Content starts

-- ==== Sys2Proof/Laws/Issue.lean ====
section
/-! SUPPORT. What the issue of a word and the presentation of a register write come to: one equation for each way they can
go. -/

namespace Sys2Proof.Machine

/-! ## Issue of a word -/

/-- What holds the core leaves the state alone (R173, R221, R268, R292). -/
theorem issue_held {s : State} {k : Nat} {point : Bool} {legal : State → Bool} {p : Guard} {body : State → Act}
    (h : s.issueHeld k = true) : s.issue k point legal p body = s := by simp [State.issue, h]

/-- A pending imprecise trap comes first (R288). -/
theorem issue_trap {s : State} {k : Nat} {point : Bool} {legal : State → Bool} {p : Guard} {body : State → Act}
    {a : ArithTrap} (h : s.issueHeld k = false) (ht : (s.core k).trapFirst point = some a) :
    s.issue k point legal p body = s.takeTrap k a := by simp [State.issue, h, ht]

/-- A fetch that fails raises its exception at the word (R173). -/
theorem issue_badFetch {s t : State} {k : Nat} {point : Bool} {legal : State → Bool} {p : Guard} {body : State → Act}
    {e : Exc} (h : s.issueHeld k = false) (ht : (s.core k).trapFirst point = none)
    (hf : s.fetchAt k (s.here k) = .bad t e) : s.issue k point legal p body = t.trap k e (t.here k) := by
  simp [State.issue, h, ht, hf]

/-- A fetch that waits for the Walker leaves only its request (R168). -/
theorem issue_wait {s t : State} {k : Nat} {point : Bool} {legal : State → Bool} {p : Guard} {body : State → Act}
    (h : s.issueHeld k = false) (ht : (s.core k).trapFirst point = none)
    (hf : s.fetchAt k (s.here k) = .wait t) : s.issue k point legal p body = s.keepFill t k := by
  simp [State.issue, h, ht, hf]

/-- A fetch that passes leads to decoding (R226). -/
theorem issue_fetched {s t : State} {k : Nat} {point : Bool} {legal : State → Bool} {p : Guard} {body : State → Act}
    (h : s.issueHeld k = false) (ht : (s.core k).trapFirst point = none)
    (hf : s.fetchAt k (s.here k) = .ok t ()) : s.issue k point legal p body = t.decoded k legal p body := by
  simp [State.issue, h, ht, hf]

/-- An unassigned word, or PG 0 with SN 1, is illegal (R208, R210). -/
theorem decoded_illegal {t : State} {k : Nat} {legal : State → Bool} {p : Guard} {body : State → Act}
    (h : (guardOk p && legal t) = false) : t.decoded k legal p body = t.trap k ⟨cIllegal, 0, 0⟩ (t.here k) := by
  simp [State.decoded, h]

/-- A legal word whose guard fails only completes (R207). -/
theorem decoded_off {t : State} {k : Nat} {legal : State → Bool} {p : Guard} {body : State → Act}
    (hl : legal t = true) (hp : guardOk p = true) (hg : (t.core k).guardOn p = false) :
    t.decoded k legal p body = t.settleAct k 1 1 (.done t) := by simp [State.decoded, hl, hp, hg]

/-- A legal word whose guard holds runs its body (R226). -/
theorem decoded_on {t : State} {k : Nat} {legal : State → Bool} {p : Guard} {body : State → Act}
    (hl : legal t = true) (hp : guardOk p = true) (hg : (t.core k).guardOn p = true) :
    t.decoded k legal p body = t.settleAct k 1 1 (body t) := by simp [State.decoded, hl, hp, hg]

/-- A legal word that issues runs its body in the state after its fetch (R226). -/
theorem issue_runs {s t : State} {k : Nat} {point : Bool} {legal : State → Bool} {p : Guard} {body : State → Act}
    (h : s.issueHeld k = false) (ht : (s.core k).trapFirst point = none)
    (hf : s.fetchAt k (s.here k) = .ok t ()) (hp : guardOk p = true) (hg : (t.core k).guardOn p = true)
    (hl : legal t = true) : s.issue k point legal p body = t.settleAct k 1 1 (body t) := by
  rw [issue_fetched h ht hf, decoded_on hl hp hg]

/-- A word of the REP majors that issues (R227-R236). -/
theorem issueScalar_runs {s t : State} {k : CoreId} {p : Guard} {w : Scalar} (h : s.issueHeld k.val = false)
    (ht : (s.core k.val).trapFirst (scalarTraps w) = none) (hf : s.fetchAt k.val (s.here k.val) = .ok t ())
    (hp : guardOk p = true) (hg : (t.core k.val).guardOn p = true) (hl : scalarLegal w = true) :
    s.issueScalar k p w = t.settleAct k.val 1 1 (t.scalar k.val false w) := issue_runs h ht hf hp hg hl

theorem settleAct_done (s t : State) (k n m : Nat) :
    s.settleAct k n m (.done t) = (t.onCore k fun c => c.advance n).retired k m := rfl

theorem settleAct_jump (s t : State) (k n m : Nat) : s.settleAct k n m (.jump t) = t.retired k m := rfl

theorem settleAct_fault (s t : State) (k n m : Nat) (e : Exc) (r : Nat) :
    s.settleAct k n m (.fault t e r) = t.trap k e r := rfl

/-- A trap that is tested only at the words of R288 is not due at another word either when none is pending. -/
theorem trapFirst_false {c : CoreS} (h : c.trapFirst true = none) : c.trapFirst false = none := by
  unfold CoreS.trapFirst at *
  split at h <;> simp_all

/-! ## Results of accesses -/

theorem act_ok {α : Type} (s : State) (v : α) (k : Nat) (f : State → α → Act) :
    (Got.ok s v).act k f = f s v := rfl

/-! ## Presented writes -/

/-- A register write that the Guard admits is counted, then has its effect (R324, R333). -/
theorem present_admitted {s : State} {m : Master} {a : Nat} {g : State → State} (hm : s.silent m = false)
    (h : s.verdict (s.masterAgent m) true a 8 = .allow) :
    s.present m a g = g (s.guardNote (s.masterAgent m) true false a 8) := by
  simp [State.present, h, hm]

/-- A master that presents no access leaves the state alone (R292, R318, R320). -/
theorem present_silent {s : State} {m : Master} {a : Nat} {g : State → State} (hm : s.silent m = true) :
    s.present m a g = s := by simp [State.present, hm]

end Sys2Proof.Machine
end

Content ends
Content starts

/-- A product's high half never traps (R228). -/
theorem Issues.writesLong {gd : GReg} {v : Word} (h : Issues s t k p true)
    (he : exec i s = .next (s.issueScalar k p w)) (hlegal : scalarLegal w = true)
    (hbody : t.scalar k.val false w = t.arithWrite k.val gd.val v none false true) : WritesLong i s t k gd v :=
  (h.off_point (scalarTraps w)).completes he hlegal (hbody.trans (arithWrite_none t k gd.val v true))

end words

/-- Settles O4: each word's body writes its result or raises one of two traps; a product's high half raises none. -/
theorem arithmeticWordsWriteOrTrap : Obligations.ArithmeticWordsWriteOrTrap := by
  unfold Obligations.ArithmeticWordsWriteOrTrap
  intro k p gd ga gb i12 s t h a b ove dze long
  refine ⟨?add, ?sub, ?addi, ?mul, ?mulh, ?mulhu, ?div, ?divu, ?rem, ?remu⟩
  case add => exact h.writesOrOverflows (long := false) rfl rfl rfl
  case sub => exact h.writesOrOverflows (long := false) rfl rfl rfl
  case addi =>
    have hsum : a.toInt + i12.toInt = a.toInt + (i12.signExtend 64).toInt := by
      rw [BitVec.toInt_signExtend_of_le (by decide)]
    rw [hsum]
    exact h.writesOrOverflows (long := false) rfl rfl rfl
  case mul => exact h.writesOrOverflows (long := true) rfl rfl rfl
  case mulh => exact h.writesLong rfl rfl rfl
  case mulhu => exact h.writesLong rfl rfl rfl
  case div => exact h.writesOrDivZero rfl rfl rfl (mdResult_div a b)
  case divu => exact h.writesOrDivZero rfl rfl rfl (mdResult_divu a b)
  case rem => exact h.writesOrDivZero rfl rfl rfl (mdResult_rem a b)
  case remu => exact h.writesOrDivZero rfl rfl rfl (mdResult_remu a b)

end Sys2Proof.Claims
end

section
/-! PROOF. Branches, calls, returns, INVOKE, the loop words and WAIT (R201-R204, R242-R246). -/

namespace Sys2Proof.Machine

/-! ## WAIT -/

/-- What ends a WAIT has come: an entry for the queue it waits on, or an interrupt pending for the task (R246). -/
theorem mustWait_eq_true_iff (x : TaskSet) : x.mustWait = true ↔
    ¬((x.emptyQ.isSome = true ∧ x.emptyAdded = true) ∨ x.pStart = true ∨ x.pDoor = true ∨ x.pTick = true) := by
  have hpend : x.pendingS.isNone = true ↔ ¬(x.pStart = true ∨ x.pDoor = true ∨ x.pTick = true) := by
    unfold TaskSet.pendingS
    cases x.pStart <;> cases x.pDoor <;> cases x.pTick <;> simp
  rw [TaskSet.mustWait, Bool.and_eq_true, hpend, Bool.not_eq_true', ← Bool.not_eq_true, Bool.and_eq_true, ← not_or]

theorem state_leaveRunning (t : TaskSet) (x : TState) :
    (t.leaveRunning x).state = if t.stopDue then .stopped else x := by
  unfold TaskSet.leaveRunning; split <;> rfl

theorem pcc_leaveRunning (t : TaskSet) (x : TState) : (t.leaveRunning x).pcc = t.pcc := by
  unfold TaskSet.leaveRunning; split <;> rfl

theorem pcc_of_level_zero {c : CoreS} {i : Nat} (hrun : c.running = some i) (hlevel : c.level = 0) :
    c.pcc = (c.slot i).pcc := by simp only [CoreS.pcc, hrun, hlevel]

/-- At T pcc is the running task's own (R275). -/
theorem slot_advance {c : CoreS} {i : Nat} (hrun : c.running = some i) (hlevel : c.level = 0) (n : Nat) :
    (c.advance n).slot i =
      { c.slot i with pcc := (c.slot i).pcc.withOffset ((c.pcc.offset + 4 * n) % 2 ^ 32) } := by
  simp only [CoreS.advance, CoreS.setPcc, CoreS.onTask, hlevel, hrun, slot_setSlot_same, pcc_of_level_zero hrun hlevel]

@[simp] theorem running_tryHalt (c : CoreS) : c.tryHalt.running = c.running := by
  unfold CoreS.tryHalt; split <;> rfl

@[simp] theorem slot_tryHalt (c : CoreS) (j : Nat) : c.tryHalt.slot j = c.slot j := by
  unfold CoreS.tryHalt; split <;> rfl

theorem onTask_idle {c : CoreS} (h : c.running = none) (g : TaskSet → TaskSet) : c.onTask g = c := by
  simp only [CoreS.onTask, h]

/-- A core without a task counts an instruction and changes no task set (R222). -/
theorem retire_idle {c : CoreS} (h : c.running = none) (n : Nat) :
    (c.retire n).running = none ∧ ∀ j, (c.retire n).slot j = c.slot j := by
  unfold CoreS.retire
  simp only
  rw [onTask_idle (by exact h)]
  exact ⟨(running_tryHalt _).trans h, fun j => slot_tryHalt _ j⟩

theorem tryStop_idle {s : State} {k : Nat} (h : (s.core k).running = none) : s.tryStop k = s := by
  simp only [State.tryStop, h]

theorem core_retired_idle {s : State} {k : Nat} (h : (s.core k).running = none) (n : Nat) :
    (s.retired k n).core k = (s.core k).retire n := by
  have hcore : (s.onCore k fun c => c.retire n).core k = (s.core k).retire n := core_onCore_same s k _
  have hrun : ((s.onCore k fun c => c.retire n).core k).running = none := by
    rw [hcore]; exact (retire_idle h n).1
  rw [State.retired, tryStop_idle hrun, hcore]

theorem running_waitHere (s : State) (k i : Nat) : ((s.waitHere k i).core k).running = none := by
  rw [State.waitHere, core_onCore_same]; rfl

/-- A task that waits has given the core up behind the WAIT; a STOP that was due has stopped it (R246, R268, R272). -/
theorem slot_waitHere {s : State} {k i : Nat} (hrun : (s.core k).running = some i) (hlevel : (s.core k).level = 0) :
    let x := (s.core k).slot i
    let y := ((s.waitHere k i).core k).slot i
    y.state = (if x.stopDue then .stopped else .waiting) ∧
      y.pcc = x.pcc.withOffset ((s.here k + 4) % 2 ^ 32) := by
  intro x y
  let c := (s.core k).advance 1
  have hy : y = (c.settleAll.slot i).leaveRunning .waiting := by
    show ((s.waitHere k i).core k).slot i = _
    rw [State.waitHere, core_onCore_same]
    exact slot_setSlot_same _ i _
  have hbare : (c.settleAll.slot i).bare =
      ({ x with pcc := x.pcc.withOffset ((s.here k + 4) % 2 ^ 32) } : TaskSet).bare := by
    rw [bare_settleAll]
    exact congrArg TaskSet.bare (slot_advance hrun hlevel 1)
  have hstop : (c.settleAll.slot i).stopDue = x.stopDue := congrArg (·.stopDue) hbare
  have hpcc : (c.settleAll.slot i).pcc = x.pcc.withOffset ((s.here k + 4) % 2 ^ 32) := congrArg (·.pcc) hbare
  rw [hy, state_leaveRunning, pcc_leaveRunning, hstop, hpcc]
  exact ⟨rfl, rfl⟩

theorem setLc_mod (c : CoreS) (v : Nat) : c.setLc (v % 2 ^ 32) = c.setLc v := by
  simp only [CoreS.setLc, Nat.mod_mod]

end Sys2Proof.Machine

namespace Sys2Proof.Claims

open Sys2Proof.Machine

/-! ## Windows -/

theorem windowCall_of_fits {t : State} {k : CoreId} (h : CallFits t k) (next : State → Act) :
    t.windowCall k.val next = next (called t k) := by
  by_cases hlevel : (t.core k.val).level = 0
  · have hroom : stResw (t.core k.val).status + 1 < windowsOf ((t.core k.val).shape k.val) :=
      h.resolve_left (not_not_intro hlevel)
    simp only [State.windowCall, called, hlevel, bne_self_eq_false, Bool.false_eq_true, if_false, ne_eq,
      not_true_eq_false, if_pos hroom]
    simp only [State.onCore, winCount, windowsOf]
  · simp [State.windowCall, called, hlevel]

Content ends
Content starts

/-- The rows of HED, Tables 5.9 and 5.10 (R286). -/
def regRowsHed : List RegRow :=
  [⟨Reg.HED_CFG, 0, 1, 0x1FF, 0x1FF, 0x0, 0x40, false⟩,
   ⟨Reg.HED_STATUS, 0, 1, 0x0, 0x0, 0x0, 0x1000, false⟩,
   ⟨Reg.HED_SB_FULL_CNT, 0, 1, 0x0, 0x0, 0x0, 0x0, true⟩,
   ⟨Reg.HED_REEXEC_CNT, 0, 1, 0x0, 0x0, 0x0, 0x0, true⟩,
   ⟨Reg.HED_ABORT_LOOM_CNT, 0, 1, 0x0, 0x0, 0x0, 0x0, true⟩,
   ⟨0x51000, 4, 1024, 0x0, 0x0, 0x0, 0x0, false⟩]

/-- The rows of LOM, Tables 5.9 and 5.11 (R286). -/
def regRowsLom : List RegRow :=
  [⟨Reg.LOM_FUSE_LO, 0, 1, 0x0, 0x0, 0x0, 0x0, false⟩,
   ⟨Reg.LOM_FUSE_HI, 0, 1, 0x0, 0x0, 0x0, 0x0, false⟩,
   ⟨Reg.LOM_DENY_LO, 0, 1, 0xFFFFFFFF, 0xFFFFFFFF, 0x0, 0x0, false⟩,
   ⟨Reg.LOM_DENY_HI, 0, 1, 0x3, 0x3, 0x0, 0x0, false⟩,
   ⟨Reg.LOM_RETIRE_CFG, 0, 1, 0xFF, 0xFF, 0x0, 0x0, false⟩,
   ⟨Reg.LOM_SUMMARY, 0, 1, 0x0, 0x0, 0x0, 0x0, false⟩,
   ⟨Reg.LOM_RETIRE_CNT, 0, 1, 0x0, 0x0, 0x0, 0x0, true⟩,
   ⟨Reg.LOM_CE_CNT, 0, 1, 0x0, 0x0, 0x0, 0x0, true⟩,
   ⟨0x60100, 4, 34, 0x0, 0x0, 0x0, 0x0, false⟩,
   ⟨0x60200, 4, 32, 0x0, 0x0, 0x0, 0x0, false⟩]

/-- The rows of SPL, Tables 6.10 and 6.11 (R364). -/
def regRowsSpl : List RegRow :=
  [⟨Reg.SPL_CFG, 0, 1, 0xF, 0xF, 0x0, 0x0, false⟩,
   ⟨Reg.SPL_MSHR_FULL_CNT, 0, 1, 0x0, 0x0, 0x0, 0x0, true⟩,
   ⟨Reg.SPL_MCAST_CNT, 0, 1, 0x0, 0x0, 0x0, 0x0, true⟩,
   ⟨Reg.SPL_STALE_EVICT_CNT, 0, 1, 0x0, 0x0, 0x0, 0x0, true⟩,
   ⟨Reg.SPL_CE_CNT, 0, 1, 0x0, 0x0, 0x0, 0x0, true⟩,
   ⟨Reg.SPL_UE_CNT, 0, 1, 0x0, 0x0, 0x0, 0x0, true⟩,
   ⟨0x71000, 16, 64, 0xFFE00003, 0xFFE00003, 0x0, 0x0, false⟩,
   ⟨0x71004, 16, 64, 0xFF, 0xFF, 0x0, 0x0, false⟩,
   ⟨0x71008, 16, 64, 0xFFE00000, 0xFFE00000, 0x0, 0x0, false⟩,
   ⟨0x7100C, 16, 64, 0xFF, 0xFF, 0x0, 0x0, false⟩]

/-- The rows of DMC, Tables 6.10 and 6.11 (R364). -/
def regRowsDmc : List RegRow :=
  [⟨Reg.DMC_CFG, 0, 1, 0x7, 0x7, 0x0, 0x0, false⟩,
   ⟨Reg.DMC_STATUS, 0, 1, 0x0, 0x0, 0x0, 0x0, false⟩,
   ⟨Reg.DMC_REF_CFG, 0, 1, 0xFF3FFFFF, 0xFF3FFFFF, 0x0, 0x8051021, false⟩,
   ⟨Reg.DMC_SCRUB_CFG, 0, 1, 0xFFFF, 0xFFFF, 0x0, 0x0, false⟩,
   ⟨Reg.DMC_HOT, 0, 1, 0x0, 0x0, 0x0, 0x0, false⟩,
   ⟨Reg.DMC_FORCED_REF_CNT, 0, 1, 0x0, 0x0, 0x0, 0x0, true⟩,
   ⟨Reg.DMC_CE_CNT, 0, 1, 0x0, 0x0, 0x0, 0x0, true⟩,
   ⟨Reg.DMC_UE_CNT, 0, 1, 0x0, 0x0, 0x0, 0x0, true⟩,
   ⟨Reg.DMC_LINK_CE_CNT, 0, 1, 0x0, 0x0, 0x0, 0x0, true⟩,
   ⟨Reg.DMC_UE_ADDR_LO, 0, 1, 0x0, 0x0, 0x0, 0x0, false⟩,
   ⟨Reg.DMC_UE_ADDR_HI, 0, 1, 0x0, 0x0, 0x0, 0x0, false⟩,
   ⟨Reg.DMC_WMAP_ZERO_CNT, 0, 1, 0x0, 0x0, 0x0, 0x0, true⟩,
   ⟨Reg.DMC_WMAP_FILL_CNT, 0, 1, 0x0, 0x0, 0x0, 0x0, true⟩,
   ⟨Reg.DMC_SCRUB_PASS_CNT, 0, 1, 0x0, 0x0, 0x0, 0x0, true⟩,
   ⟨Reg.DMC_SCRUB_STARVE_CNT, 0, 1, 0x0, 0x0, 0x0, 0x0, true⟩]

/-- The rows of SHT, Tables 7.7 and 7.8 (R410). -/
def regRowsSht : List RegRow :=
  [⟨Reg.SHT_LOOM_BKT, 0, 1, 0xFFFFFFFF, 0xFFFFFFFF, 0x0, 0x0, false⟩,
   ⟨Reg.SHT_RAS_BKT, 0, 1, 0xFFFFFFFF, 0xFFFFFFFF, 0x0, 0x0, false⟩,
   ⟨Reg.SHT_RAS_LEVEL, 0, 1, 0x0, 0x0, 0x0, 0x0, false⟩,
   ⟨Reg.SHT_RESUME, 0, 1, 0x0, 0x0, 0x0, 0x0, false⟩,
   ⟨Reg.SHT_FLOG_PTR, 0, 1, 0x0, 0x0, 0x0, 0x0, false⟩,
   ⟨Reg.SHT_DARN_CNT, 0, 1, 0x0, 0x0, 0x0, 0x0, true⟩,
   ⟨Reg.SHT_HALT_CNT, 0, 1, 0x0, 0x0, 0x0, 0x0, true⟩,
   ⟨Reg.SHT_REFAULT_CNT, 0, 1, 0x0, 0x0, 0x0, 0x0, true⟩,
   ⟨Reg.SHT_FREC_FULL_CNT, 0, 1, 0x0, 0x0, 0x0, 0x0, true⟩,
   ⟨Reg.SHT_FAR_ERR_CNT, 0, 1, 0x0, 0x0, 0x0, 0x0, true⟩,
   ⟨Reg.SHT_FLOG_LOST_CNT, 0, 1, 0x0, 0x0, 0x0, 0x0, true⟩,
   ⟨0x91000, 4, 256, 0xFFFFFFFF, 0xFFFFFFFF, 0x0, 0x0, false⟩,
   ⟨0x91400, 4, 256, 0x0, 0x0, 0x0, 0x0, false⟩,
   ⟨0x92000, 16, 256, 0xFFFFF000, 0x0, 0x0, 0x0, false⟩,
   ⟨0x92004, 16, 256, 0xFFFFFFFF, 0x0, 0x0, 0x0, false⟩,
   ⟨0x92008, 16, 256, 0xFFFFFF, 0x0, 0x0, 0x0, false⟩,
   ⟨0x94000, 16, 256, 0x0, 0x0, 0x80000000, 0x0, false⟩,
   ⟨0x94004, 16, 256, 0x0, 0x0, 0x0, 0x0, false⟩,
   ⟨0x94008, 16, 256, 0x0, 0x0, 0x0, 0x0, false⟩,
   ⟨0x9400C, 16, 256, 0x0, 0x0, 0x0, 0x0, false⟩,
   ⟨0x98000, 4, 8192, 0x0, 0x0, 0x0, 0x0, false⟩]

Content ends

EXERCISE: Only the lines from the one containing "y.pcc = x.pcc.withOffset" through the one containing "simp only [State.onCore, winCount, windowsOf]" are to be retyped, both boundary lines included, with no other material.

ANSWER SPACE:
      y.pcc = x.pcc.withOffset ((s.here k + 4) % 2 ^ 32) := by
  intro x y
  let c := (s.core k).advance 1
  have hy : y = (c.settleAll.slot i).leaveRunning .waiting := by
    show ((s.waitHere k i).core k).slot i = _
    rw [State.waitHere, core_onCore_same]
    exact slot_setSlot_same _ i _
  have hbare : (c.settleAll.slot i).bare =
      ({ x with pcc := x.pcc.withOffset ((s.here k + 4) % 2 ^ 32) } : TaskSet).bare := by
    rw [bare_settleAll]
    exact congrArg TaskSet.bare (slot_advance hrun hlevel 1)
  have hstop : (c.settleAll.slot i).stopDue = x.stopDue := congrArg (·.stopDue) hbare
  have hpcc : (c.settleAll.slot i).pcc = x.pcc.withOffset ((s.here k + 4) % 2 ^ 32) := congrArg (·.pcc) hbare
  rw [hy, state_leaveRunning, pcc_leaveRunning, hstop, hpcc]
  exact ⟨rfl, rfl⟩

theorem setLc_mod (c : CoreS) (v : Nat) : c.setLc (v % 2 ^ 32) = c.setLc v := by
  simp only [CoreS.setLc, Nat.mod_mod]

end Sys2Proof.Machine

namespace Sys2Proof.Claims

open Sys2Proof.Machine

/-! ## Windows -/

theorem windowCall_of_fits {t : State} {k : CoreId} (h : CallFits t k) (next : State → Act) :
    t.windowCall k.val next = next (called t k) := by
  by_cases hlevel : (t.core k.val).level = 0
  · have hroom : stResw (t.core k.val).status + 1 < windowsOf ((t.core k.val).shape k.val) :=
      h.resolve_left (not_not_intro hlevel)
    simp only [State.windowCall, called, hlevel, bne_self_eq_false, Bool.false_eq_true, if_false, ne_eq,
      not_true_eq_false, if_pos hroom]
    simp only [State.onCore, winCount, windowsOf]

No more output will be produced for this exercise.